Reversing the jobs wipeout: What $5,000 can do owner Steven Cox says tax credits would help him add much-needed employees to his current staff of 12.By Catherine Clifford, staff reporter

NEW YORK ( -- America's smallest businesses shed another 12,000 workers last month, extending a two-year streak in which job losses have mounted every month, according to a report released Wednesday by payroll processor ADP.

But the tide could be turning: The pace of losses has slowed, and one segment of the market -- companies with 50 to 499 workers -- added a net 9,000 positions in January.

Nations Photo Lab hopes to hire another 20 to 25 workers this year.

And some business owners say President Obama's recent proposal for a $5,000 per-worker tax credit for new hires this year could help goose the recovery.

"I am personally extremely excited about the tax credit," said Ryan Millman, president of Nations Photo Lab in Owings Mills, Md.

Millman's two photo labs employ about 70 full-time workers. His companies grew fast last year, and Millman expects to see growth of at least 50% in 2010. He anticipates hiring 20 to 25 new employees this year. That could net him tax credits of more than $100,000, if Obama's proposal is enacted by Congress.

"We are going to take that money, that tax credit, and plow that right back into our business," Millman said. "Any money we get is going to help us to continue to expand and grow." He says he would like to invest the cash in product development and buying new equipment.

Steven Cox, the owner of music instruction provider, is also looking to hire.

"We needed more people, but we simply put it off. We all worked longer hours to hit our revenue goals and profit goals, and we just can't keep doing that," said Cox, who launched his San Diego, Calif., company in 2006 and now has 12 workers. "To us, every single $5,000 really, really matters."

Cash for jobs: America's smallest companies, those with fewer than 50 employees, have cut 2.7 million positions over the past two years -- almost a third of the total jobs lost in the U.S., according to ADP's estimates. Reversing that trend has become a top priority for President Obama and his administration.

Job creation "must be our No. 1 focus in 2010," Obama announced during last week's State of the Union address. Days later, he traveled to Baltimore to visit a local machine company and unveil his tax-cuts-for-jobs strategy.

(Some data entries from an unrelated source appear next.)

-- ==== Sys2Proof/Machine/HostProgram.lean ====
section
/-! DEFINITION. The host syntax of spec/30_encoding.md R107 and R108 as bus accesses. Every definition takes the
window's base address first; a host program is a list of the statements they give. -/

namespace Sys2Proof.Machine

/-- `wr REG, v` (R107): one 32-bit write. -/
def wr (base : Nat) (r : Reg) (v : Word) : HostStmt := .wr (base + regOffset r) 4 v

/-- `rd REG` (R107): one 32-bit read. -/
def rd (base : Nat) (r : Reg) : HostStmt := .rd (base + regOffset r) 4

/-- `poll REG, mask, val` (R107). -/
def poll (base : Nat) (r : Reg) (mask val : Word) : HostStmt := .poll (base + regOffset r) 4 mask val

/-- `cmd <command>` (R107): a write of the command's word to CMD. -/
def cmd (base : Nat) (i : Instr) : HostStmt := wr base .cmd (encode i)

/-- `waitready` (R108). -/
def waitready (base : Nat) : List HostStmt := [poll base .status 0x00000001#32 0x00000001#32]

/-- `wait` (R108). -/
def waitIdle (base : Nat) : List HostStmt := [poll base .status 0x00000002#32 0x00000000#32]

/-- `do <command>` (R108): the command, then `wait`. -/
def doCmd (base : Nat) (i : Instr) : List HostStmt := cmd base i :: waitIdle base

/-- `setid i` (R108). -/
def setid (base : Nat) (i : Word) : List HostStmt := [wr base .idr i]

/-- `setnm n, m` (R108): `(m << 16) | n`. -/
def setnm (base : Nat) (n m : Half) : List HostStmt :=
  [wr base .nm ((m.setWidth 32 <<< 16) ||| n.setWidth 32)]

/-- Four bytes as a word, the first in the low byte (R108: `{b3,b2,b1,b0}`). -/
def packWord (b0 b1 b2 b3 : Byte) : Word :=
  (b3.setWidth 32 <<< 24) ||| (b2.setWidth 32 <<< 16) ||| (b1.setWidth 32 <<< 8) ||| b0.setWidth 32

/-- `setiv b0, ..., b15` (R108). -/
def setiv (base : Nat) (iv : Vector Byte 16) : List HostStmt :=
  [ wr base .iv0 (packWord iv[0] iv[1] iv[2] iv[3]),
    wr base .iv1 (packWord iv[4] iv[5] iv[6] iv[7]),
    wr base .iv2 (packWord iv[8] iv[9] iv[10] iv[11]),
    wr base .iv3 (packWord iv[12] iv[13] iv[14] iv[15]) ]

/-- One push per byte, in order (R108). -/
def pushAll (base : Nat) (port : Reg) (bytes : List Byte) : List HostStmt :=
  bytes.map (fun b => wr base port (b.setWidth 32))

/-- `ldkey1 b0, ..., bk` (R108). -/
def ldkey1 (base : Nat) (bytes : List Byte) : List HostStmt := pushAll base .key1Push bytes

/-- `ldkey2 b0, ..., bk` (R108). -/
def ldkey2 (base : Nat) (bytes : List Byte) : List HostStmt := pushAll base .key2Push bytes

/-- `ldvec e0, ..., ek` (R108). -/
def ldvec (base : Nat) (elems : List Byte) : List HostStmt := pushAll base .yPush elems

/-- `ldtags t0, ..., tk` (R108). -/
def ldtags (base : Nat) (tags : List Byte) : List HostStmt := pushAll base .tagPush tags

/-- `ldalphas a0, ..., ak` (R108). -/
def ldalphas (base : Nat) (alphas : List Byte) : List HostStmt := pushAll base .alphaPush alphas

/-- `ack` (R108): clears DONE and LOST. -/
def ackAll (base : Nat) : List HostStmt := [wr base .status 0x00000014#32]

end Sys2Proof.Machine
end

"Now is the perfect time for this kind of incentive because the economy is growing, but businesses are still hesitant to start hiring again," Obama said in Baltimore. "The economy is growing, but job growth is lagging."

Among business owners, reactions were mixed. Sales for many companies have dried up throughout the recession, and for those businesses owners, tax credits to hire workers they don't need or can't afford won't do much good.

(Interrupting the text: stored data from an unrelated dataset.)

/-- The fields of STATUS as it reads, with the reserved bits 0 (R33, R48), and the nine values of the ERR field (R231). -/
def Obligations.StatusFieldLayout : Prop :=
  ∀ s : State,
    let w := s.regRead 0x00
    w.getLsbD 0 = s.ready ∧ (w.getLsbD 1 = true ↔ s.phase = .busy) ∧ w.getLsbD 2 = s.done ∧ w.getLsbD 3 = s.rvalid ∧
    w.getLsbD 4 = s.lost ∧ w.extractLsb' 5 3 = 0#3 ∧ w.extractLsb' 8 4 = s.err.code ∧ w.extractLsb' 12 20 = 0#20 ∧
    (s.err = .noError → w.extractLsb' 8 4 = 0#4) ∧
    (s.err = .invalidKeyLength → w.extractLsb' 8 4 = 1#4) ∧
    (s.err = .invalidIdentifier → w.extractLsb' 8 4 = 2#4) ∧
    (s.err = .vectorLengthMismatch → w.extractLsb' 8 4 = 3#4) ∧
    (s.err = .cryptoFailure → w.extractLsb' 8 4 = 4#4) ∧
    (s.err = .capacityExceeded → w.extractLsb' 8 4 = 5#4) ∧
    (s.err = .invalidParameter → w.extractLsb' 8 4 = 6#4) ∧
    (s.err = .illegalCommand → w.extractLsb' 8 4 = 7#4) ∧
    (s.err = .notReady → w.extractLsb' 8 4 = 8#4) ∧
    (w.extractLsb' 8 4).toNat ≤ 8

/-- The fields of KEYCNT, Y_LEN, T_LEN and A_LEN as they read, with the reserved bits 0 (R40, R41, R42). -/
def Obligations.CountFieldLayout : Prop :=
  ∀ s : State, s.Inv →
    let k := s.regRead 0x30
    (k.extractLsb' 0 5).toNat = s.k1.cnt ∧ k.extractLsb' 5 2 = 0#2 ∧ k.getLsbD 7 = s.k1.ovf ∧
    (k.extractLsb' 8 5).toNat = s.k2.cnt ∧ k.extractLsb' 13 2 = 0#2 ∧ k.getLsbD 15 = s.k2.ovf ∧
    k.extractLsb' 16 16 = 0#16 ∧
    ((s.regRead 0x38).extractLsb' 0 17).toNat = s.ybuf.elems.length ∧ (s.regRead 0x38).extractLsb' 17 14 = 0#14 ∧
    (s.regRead 0x38).getLsbD 31 = s.ybuf.ovf ∧
    ((s.regRead 0x44).extractLsb' 0 16).toNat = s.tbuf.elems.length ∧ (s.regRead 0x44).extractLsb' 16 15 = 0#15 ∧
    (s.regRead 0x44).getLsbD 31 = s.tbuf.ovf ∧
    ((s.regRead 0x48).extractLsb' 0 16).toNat = s.abuf.elems.length ∧ (s.regRead 0x48).extractLsb' 16 15 = 0#15 ∧
    (s.regRead 0x48).getLsbD 31 = s.abuf.ovf

/-- The other reads: the registers' values with reserved bits 0, VMAX and CMAX, and 0 for write-only registers and
reserved offsets (R34, R36, R37, R43, R71, R74). -/
def Obligations.RegisterReads : Prop :=
  ∀ s : State, s.Inv →
    s.regRead 0x04 = (if s.ie = true then 1#32 else 0#32) ∧ s.regRead 0x0C = s.result.setWidth 32 ∧
    s.regRead 0x10 = s.idr.setWidth 32 ∧
    (s.regRead 0x14).extractLsb' 0 16 = s.n ∧ (s.regRead 0x14).extractLsb' 16 16 = s.m ∧
    s.regRead 0x18 = s.iv0 ∧ s.regRead 0x1C = s.iv1 ∧ s.regRead 0x20 = s.iv2 ∧ s.regRead 0x24 = s.iv3 ∧
    (s.regRead 0x4C).toNat = s.params.vmax ∧ (s.regRead 0x50).toNat = s.params.cmax ∧
    (∀ off ∈ [0x08, 0x28, 0x2C, 0x34, 0x3C, 0x40], s.regRead off = 0#32) ∧
    (∀ off : Nat, 0x54 ≤ off → off ≤ 0xFC → off % 4 = 0 → s.regRead off = 0#32)

/-- No key byte, buffer element or table entry is readable: two states that agree on everything else read alike (R74,
R240). -/
def Obligations.SecretsAreNotReadable : Prop :=
  ∀ s t : State,
    s.params = t.params → s.ready = t.ready → s.phase = t.phase → s.done = t.done → s.rvalid = t.rvalid →
    s.lost = t.lost → s.err = t.err → s.ie = t.ie → s.result = t.result → s.idr = t.idr → s.n = t.n → s.m = t.m →
    s.iv0 = t.iv0 → s.iv1 = t.iv1 → s.iv2 = t.iv2 → s.iv3 = t.iv3 →
    s.k1.cnt = t.k1.cnt → s.k1.ovf = t.k1.ovf → s.k2.cnt = t.k2.cnt → s.k2.ovf = t.k2.ovf →
    s.ybuf.elems.length = t.ybuf.elems.length → s.ybuf.ovf = t.ybuf.ovf →
    s.tbuf.elems.length = t.tbuf.elems.length → s.tbuf.ovf = t.tbuf.ovf →
    s.abuf.elems.length = t.abuf.elems.length → s.abuf.ovf = t.abuf.ovf → s.ReadsAlike t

But then there are the entrepreneurs like Shane Schuster, who says just a little bit of government money could be enough of an incentive to influence his hiring plans.

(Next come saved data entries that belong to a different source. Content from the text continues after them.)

-- ==== Sys2Proof/Tests/Slice0.lean ====
section
/-! SUPPORT. Tests of the model against the vectors of spec/95_test_vectors.md, and a witness for the hypotheses of
every obligation that has some. -/

namespace Sys2Proof.Tests

open Sys2Proof Sys2Proof.Machine

/-! ## WellFormed: each check refuses an ill-formed term -/

theorem test_wf_arity : AsmLine.arityOk ⟨.mul, [0x80]⟩ = false ∧ AsmLine.wellFormed ⟨.nop, [0]⟩ = false := by decide
theorem test_wf_range : AsmLine.rangeOk ⟨.verify, [256]⟩ = false ∧ AsmLine.wellFormed ⟨.verify, [256]⟩ = false := by decide
theorem test_wf_line : AsmLine.wellFormed ⟨.mul, [255, 0]⟩ = true := by decide
theorem test_wf_base : Params.baseOk ⟨0x1080, 64, 16⟩ = false ∧ Params.wellFormed ⟨0x1080, 64, 16⟩ = false := by decide
theorem test_wf_vmax : Params.vmaxOk ⟨0, 0, 1⟩ = false ∧ Params.vmaxOk ⟨0, 131071, 1⟩ = false := by decide
theorem test_wf_cmax : Params.cmaxOk ⟨0, 1, 0⟩ = false ∧ Params.cmaxOk ⟨0, 1, 65536⟩ = false := by decide
theorem test_wf_params : Params.wellFormed ⟨0x100, 131070, 65535⟩ = true := by decide

/-! ## Decoding: words written out from R101 and R103, and V80 -/

theorem test_decode_nop : decode 0b00000000_00000000_00000000_00000000#32 = .ok .nop := rfl
theorem test_decode_mul : decode 0b00000000_00000010_10000000_00000001#32 = .ok (.mul 0x80#8 0x02#8) := rfl
theorem test_decode_mac : decode 0b00000000_00000000_00000000_00000010#32 = .ok .mac := rfl
theorem test_decode_verify : decode 0b00000000_00000000_11111111_00000011#32 = .ok (.verify 0xFF#8) := rfl
theorem test_decode_combine : decode 0b00000000_00000000_00000000_00000100#32 = .ok .combine := rfl
theorem test_decode_clry : decode 0b00000000_00000000_00000000_00010000#32 = .ok .clry := rfl
theorem test_decode_clrc : decode 0b00000000_00000000_00000000_00010001#32 = .ok .clrc := rfl
theorem test_decode_clrkey : decode 0b00000000_00000000_00000000_00010010#32 = .ok .clrkey := rfl
theorem test_decode_reserved :
    [0x00000100#32, 0xFF000001#32, 0x00000202#32, 0x00FF0003#32, 0x80000004#32, 0x00010011#32].all
      (fun w => (decode w).toOption.isNone && opcAssigned w) = true := by decide
theorem test_decode_unassigned :
    [0x00000005#32, 0x0000000F#32, 0x00000013#32, 0x000000FF#32].all
      (fun w => (decode w).toOption.isNone && !opcAssigned w) = true := by decide
theorem test_decodeTableWord : decodeTableWord 32 0x00835701 = some (.mul 0x57#8 0x83#8) := by decide

/-! ## The states the tests start from: section 0 of spec/95, its default operands -/

/-- Reset, then the table complete: VMAX = 64, CMAX = 16. -/
def ready : State := { State.reset with params := ⟨0x1000, 64, 16⟩, ready := true, lutWritten := 65536 }

/-- A full key of the bytes b, b + 1, ..., b + 15. -/
def fullKey (b : Byte) : KeyStore := ⟨Vector.ofFn (fun i => b + BitVec.ofNat 8 i.val), 16, false⟩

def iv : List Byte := (List.range 16).map (fun i => BitVec.ofNat 8 (0xA0 + i))

/-- The supplier of V20 and P2: r = 3A 91 07 C4 5E, f = B2, both requests Ok. -/
def v20Cipher : List CipherEntry :=
  [⟨(fullKey 0x00#8).bytes.toList, iv, [0, 1, 2, 3, 4], [0x3A, 0x91, 0x07, 0xC4, 0x5E]⟩,
    ⟨(fullKey 0x10#8).bytes.toList, iv, [7, 0, 0, 0], [0xB2]⟩]

/-- The operands of V20. -/
def v20 : State :=
  { ready with
    k1 := fullKey 0x00#8, k2 := fullKey 0x10#8, idr := 7#16, n := 4#16, m := 1#16,
    iv0 := 0xA3A2A1A0#32, iv1 := 0xA7A6A5A4#32, iv2 := 0xABAAA9A8#32, iv3 := 0xAFAEADAC#32,
    ybuf := ⟨[0x01, 0x02, 0x03, 0x04, 0x01], false⟩, ra := true, cipher := v20Cipher, draws := [false, false] }

/-- The operands of V30. -/
def v30 : State := { ready with tbuf := ⟨[0xB1, 0x82], false⟩, abuf := ⟨[0x03, 0x1F], false⟩, ra := true }

/-- What a host reads after the command word `w` completes: STATUS, RESULT and the register at `off`. -/
def run (s : State) (w off : Nat) : Option (Word × Word × Word) :=
  match step (s.withFetchWord 32 w) with
  | .next t => some (t.regRead 0x00, t.regRead 0x0C, t.regRead off)
  | .fault _ => none
  | .refused _ => none

/-- The state a step gives, the state itself where it gives none. -/
def next (s : State) : State :=
  match step s with
  | .next t => t
  | .fault _ => s
  | .refused _ => s

/-! ## One step of each command -/

/-- V2, S1. -/
theorem test_mul_reduction : run ready 0x00028001 0x08 = some (0x0D#32, 0x1B#32, 0#32) := by decide
/-- V2. -/
theorem test_mul_max : run ready 0x00FFFF01 0x08 = some (0x0D#32, 0x13#32, 0#32) := by decide
/-- V20. -/
theorem test_mac : run v20 0x00000002 0x38 = some (0x0D#32, 0xDB#32, 0x00000005#32) := by decide +kernel
/-- V40. -/
theorem test_verify_match : run v20 0x0000DB03 0x30 = some (0x0D#32, 1#32, 0x1010#32) := by decide +kernel
/-- V40. -/
theorem test_verify_mismatch : run v20 0x0000DA03 0x30 = some (0x0D#32, 0#32, 0x1010#32) := by decide +kernel
/-- V30. -/
theorem test_combine : run v30 0x00000004 0x44 = some (0x0D#32, 0xEF#32, 2#32) := by decide
/-- V37: the capacity check comes before the length check. -/
theorem test_combine_overflow :
    run { v30 with abuf := ⟨[0x03, 0x1F, 0x01], true⟩ } 0x00000004 0x48 = some (0x505#32, 0#32, 0x80000003#32) := by
  decide
/-- V71. -/
theorem test_nop_clears_error :
    run { ready with err := .vectorLengthMismatch, done := true } 0x00000000 0x08 = some (0x0D#32, 0#32, 0#32) := by decide
/-- V72, with the overflow flag. -/
theorem test_clry : run { v20 with ybuf := ⟨[1, 2], true⟩ } 0x00000010 0x38 = some (0x0D#32, 0#32, 0#32) := by decide
/-- V73. -/
theorem test_clrc : run { v30 with tbuf := ⟨[1, 2, 3], false⟩ } 0x00000011 0x44 = some (0x0D#32, 0#32, 0#32) := by decide
/-- V73, the other buffer. -/
theorem test_clrc_alphas : run v30 0x00000011 0x48 = some (0x0D#32, 0#32, 0#32) := by decide
/-- V74. -/
theorem test_clrkey : run v20 0x00000012 0x30 = some (0x0D#32, 0#32, 0#32) := by decide
/-- V75. -/
theorem test_clry_not_ready : run { ready with ready := false } 0x00000010 0x38 = some (0x0C#32, 0#32, 0#32) := by decide
/-- V68: ILLEGAL_COMMAND before NOT_READY. -/
theorem test_illegal_first : run { ready with ready := false } 0x00000102 0x08 = some (0x704#32, 0#32, 0#32) := by decide
/-- V12 and V20: the requests, in order. -/
theorem test_mac_requests :
    (next (v20.withFetchWord 32 2)).requests =
      [⟨.prg, (fullKey 0x00#8).bytes.toList, iv, [0, 1, 2, 3, 4], 5⟩,
        ⟨.prf, (fullKey 0x10#8).bytes.toList, iv, [7, 0, 0, 0], 1⟩] := by decide +kernel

Shane Schuster is the CEO of Alternative Commercial Solutions (ACS), which handles credit collections for businesses. The Hillsboro, Ore., company launched in October 2004 and now has a staff of eight. Schuster would like to add a half-dozen more workers.

A tax credit would allow ACS to hire "someone who is requiring a higher salary, as opposed to training somebody from the ground up," Schuster said. It would also offset the rising cost of benefits like health care.

Strengthening Main Street: Washington policymakers have let loose with a flood or proposals this past week aimed at helping small businesses, which were particularly hard-hit by the recession.

On Tuesday, Obama called for a new $30 billion Treasury fund to make cheap capital available to community banks that boost their small business lending.

Treasury Secretary Timothy Geithner appeared before Congress on Wednesday to discuss government programs aimed at freeing up credit for small companies, especially those in economically disadvantaged areas.

"We need to work together to intensify our focus together on job creation, on investment and on innovation," Geithner told the House Ways and Means Committee. "When you talk to small businesses across the country, as I know you do, they tell a similar story. They're worried about whether they're going to see demand for their products. And their ability to expand and to hire depends on access to credit."

Later in the day, Geithner announced a program to make Troubled Asset Relief Program capital available to Community Development Financial Institutions (CDFIs) at a 2% dividend rate, well below the standard 5% rate the Treasury usually charges for TARP funds. CDFIs are financial institutions that lend in the most underserved communities.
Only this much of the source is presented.